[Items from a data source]
* * * * * * *

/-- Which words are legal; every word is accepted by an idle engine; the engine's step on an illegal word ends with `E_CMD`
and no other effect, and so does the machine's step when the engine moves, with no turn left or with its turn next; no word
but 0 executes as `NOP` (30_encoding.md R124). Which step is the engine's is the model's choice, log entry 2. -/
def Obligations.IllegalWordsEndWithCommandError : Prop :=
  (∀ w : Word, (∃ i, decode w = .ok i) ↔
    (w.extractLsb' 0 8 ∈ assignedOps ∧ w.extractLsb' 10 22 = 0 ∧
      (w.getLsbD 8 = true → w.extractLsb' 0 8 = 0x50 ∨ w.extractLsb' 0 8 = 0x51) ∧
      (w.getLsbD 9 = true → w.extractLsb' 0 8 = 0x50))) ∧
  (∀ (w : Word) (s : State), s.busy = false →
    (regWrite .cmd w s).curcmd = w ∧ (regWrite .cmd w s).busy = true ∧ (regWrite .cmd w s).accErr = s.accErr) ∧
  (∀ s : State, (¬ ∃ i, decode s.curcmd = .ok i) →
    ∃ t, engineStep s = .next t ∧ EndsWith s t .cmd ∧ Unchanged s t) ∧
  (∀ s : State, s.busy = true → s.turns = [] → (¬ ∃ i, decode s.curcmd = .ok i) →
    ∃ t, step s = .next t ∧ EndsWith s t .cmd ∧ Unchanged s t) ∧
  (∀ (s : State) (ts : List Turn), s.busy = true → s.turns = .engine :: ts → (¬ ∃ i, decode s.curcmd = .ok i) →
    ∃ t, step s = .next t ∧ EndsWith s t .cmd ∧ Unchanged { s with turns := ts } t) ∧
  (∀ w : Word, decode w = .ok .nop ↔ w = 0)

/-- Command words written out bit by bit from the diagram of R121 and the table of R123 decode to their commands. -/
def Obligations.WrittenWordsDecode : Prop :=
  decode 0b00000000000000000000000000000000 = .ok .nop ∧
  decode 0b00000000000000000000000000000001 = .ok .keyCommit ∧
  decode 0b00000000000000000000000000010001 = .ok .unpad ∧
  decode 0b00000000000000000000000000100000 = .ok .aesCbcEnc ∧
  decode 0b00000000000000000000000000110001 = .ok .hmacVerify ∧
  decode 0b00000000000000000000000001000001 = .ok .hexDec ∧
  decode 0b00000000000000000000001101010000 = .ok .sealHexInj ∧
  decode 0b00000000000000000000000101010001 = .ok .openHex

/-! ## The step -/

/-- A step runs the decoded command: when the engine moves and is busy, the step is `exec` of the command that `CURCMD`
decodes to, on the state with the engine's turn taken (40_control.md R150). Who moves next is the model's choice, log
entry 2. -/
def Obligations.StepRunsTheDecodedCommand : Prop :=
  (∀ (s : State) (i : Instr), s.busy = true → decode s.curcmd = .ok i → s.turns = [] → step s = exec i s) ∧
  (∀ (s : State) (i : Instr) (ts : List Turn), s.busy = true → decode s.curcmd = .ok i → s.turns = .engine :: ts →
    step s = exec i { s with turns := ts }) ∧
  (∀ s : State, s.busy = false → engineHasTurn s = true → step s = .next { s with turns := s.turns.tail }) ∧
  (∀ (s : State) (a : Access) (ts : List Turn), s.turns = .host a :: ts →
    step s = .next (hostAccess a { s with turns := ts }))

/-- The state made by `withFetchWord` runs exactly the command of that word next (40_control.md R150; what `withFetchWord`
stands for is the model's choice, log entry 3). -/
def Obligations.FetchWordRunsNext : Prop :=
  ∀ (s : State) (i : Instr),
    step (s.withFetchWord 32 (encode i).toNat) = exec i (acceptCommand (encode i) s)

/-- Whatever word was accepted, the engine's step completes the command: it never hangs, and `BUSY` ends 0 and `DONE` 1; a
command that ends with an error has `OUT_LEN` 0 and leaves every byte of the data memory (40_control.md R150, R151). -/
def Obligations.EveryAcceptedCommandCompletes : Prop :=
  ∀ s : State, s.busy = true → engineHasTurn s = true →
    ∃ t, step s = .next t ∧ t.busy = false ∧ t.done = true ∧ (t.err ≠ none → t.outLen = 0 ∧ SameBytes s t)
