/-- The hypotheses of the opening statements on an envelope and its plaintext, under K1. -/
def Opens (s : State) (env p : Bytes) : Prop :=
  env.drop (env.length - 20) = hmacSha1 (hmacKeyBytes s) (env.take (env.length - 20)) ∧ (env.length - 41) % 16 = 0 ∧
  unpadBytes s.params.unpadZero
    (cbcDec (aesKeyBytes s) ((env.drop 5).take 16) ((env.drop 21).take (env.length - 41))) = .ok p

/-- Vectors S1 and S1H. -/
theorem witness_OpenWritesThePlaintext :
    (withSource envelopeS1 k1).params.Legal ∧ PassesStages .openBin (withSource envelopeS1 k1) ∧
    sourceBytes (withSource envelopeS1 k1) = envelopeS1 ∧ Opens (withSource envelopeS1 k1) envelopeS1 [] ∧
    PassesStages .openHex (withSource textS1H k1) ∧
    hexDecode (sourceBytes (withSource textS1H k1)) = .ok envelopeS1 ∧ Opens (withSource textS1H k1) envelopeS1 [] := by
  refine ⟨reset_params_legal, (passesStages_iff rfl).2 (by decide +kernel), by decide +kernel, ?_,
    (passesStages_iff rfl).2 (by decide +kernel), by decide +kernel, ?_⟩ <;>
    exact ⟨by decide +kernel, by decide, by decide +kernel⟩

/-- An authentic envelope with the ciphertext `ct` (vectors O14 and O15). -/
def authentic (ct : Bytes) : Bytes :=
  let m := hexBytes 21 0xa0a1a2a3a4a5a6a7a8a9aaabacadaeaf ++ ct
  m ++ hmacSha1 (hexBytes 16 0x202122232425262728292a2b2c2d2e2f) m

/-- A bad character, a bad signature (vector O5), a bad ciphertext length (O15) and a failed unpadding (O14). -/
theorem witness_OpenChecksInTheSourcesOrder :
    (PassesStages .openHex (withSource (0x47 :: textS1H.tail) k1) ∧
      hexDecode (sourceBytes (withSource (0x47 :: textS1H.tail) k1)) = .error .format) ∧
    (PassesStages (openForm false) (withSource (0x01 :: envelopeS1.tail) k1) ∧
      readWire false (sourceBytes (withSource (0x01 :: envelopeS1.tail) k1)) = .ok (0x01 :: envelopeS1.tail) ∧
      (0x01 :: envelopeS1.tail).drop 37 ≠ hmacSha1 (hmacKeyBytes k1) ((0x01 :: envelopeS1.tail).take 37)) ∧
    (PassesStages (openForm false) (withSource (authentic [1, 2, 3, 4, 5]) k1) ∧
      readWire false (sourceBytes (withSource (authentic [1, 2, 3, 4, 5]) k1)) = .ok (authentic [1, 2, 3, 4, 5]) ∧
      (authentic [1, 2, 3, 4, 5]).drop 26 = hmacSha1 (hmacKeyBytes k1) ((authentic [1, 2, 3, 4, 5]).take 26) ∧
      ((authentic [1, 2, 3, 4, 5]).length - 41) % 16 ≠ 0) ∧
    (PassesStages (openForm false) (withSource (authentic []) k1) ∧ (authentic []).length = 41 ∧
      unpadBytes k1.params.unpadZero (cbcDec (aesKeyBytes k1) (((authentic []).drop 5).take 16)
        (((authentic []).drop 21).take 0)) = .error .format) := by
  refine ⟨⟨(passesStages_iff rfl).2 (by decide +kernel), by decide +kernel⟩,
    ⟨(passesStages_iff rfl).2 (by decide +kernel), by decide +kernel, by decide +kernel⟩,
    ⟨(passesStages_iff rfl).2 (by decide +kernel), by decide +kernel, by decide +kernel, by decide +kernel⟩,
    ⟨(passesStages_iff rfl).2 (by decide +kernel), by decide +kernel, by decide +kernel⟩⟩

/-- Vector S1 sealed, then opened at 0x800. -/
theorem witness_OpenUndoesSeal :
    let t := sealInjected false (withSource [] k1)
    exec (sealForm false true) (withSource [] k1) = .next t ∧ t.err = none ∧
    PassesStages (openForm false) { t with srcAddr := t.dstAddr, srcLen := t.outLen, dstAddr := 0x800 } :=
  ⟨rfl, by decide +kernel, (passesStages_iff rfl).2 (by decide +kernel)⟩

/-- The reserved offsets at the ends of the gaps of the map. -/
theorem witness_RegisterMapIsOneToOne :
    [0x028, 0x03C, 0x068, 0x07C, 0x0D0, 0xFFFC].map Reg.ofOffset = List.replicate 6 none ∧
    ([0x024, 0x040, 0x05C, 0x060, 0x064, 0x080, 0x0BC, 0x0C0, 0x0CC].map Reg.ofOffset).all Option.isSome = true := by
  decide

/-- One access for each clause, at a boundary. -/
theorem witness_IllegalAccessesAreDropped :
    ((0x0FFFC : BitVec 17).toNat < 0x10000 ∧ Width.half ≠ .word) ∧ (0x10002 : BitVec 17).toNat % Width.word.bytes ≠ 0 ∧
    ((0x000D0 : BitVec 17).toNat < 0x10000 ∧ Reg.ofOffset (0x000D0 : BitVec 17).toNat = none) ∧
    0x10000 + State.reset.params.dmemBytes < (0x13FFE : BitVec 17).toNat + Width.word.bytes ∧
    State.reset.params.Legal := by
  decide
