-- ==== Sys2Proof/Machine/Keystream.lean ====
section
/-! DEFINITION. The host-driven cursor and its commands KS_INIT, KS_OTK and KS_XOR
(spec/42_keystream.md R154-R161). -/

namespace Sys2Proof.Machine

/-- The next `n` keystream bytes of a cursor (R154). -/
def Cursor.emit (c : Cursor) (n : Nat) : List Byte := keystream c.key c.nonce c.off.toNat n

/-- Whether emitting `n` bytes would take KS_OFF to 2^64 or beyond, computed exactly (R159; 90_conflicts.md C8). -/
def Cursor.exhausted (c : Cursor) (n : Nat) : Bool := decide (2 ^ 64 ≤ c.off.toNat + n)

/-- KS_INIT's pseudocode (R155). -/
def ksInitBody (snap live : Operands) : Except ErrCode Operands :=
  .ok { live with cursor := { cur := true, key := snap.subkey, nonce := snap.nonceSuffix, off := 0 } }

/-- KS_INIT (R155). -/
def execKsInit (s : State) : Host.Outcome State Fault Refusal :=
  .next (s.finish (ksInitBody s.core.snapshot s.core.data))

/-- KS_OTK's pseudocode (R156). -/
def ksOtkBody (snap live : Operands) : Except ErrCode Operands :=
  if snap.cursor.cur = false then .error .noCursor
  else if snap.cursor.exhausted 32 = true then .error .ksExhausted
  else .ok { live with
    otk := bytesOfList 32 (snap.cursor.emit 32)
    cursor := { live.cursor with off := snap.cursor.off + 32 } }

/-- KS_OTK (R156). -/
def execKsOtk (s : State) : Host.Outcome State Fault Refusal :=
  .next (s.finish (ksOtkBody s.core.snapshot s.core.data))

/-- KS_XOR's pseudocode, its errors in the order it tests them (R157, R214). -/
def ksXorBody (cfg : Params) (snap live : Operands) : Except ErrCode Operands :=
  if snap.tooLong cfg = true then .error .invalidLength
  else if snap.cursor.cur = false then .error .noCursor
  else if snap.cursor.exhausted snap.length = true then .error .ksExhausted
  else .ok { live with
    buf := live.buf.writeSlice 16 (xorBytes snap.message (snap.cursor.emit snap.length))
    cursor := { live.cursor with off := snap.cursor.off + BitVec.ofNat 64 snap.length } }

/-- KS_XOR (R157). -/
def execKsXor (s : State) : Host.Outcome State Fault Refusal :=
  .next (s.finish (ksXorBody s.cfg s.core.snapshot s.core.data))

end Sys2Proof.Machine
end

* * * * * * *

> _What is required_:
The range runs from the line above containing "Whatever word was" to the line containing "unpadding (O14). -/", inclusive. Restate those lines word for word and no others.

> _Completed exercise_:
/-- Whatever word was accepted, the engine's step completes the command: it never hangs, and `BUSY` ends 0 and `DONE` 1; a
command that ends with an error has `OUT_LEN` 0 and leaves every byte of the data memory (40_control.md R150, R151). -/
def Obligations.EveryAcceptedCommandCompletes : Prop :=
  ∀ s : State, s.busy = true → engineHasTurn s = true →
    ∃ t, step s = .next t ∧ t.busy = false ∧ t.done = true ∧ (t.err ≠ none → t.outLen = 0 ∧ SameBytes s t)
/-- The hypotheses of the opening statements on an envelope and its plaintext, under K1. -/
def Opens (s : State) (env p : Bytes) : Prop :=
  env.drop (env.length - 20) = hmacSha1 (hmacKeyBytes s) (env.take (env.length - 20)) ∧ (env.length - 41) % 16 = 0 ∧
  unpadBytes s.params.unpadZero
    (cbcDec (aesKeyBytes s) ((env.drop 5).take 16) ((env.drop 21).take (env.length - 41))) = .ok p

/-- Vectors S1 and S1H. -/
theorem witness_OpenWritesThePlaintext :
    (withSource envelopeS1 k1).params.Legal ∧ PassesStages .openBin (withSource envelopeS1 k1) ∧
    sourceBytes (withSource envelopeS1 k1) = envelopeS1 ∧ Opens (withSource envelopeS1 k1) envelopeS1 [] ∧
    PassesStages .openHex (withSource textS1H k1) ∧
    hexDecode (sourceBytes (withSource textS1H k1)) = .ok envelopeS1 ∧ Opens (withSource textS1H k1) envelopeS1 [] := by
  refine ⟨reset_params_legal, (passesStages_iff rfl).2 (by decide +kernel), by decide +kernel, ?_,
    (passesStages_iff rfl).2 (by decide +kernel), by decide +kernel, ?_⟩ <;>
    exact ⟨by decide +kernel, by decide, by decide +kernel⟩

/-- An authentic envelope with the ciphertext `ct` (vectors O14 and O15). -/
def authentic (ct : Bytes) : Bytes :=
  let m := hexBytes 21 0xa0a1a2a3a4a5a6a7a8a9aaabacadaeaf ++ ct
  m ++ hmacSha1 (hexBytes 16 0x202122232425262728292a2b2c2d2e2f) m

/-- A bad character, a bad signature (vector O5), a bad ciphertext length (O15) and a failed unpadding (O14). -/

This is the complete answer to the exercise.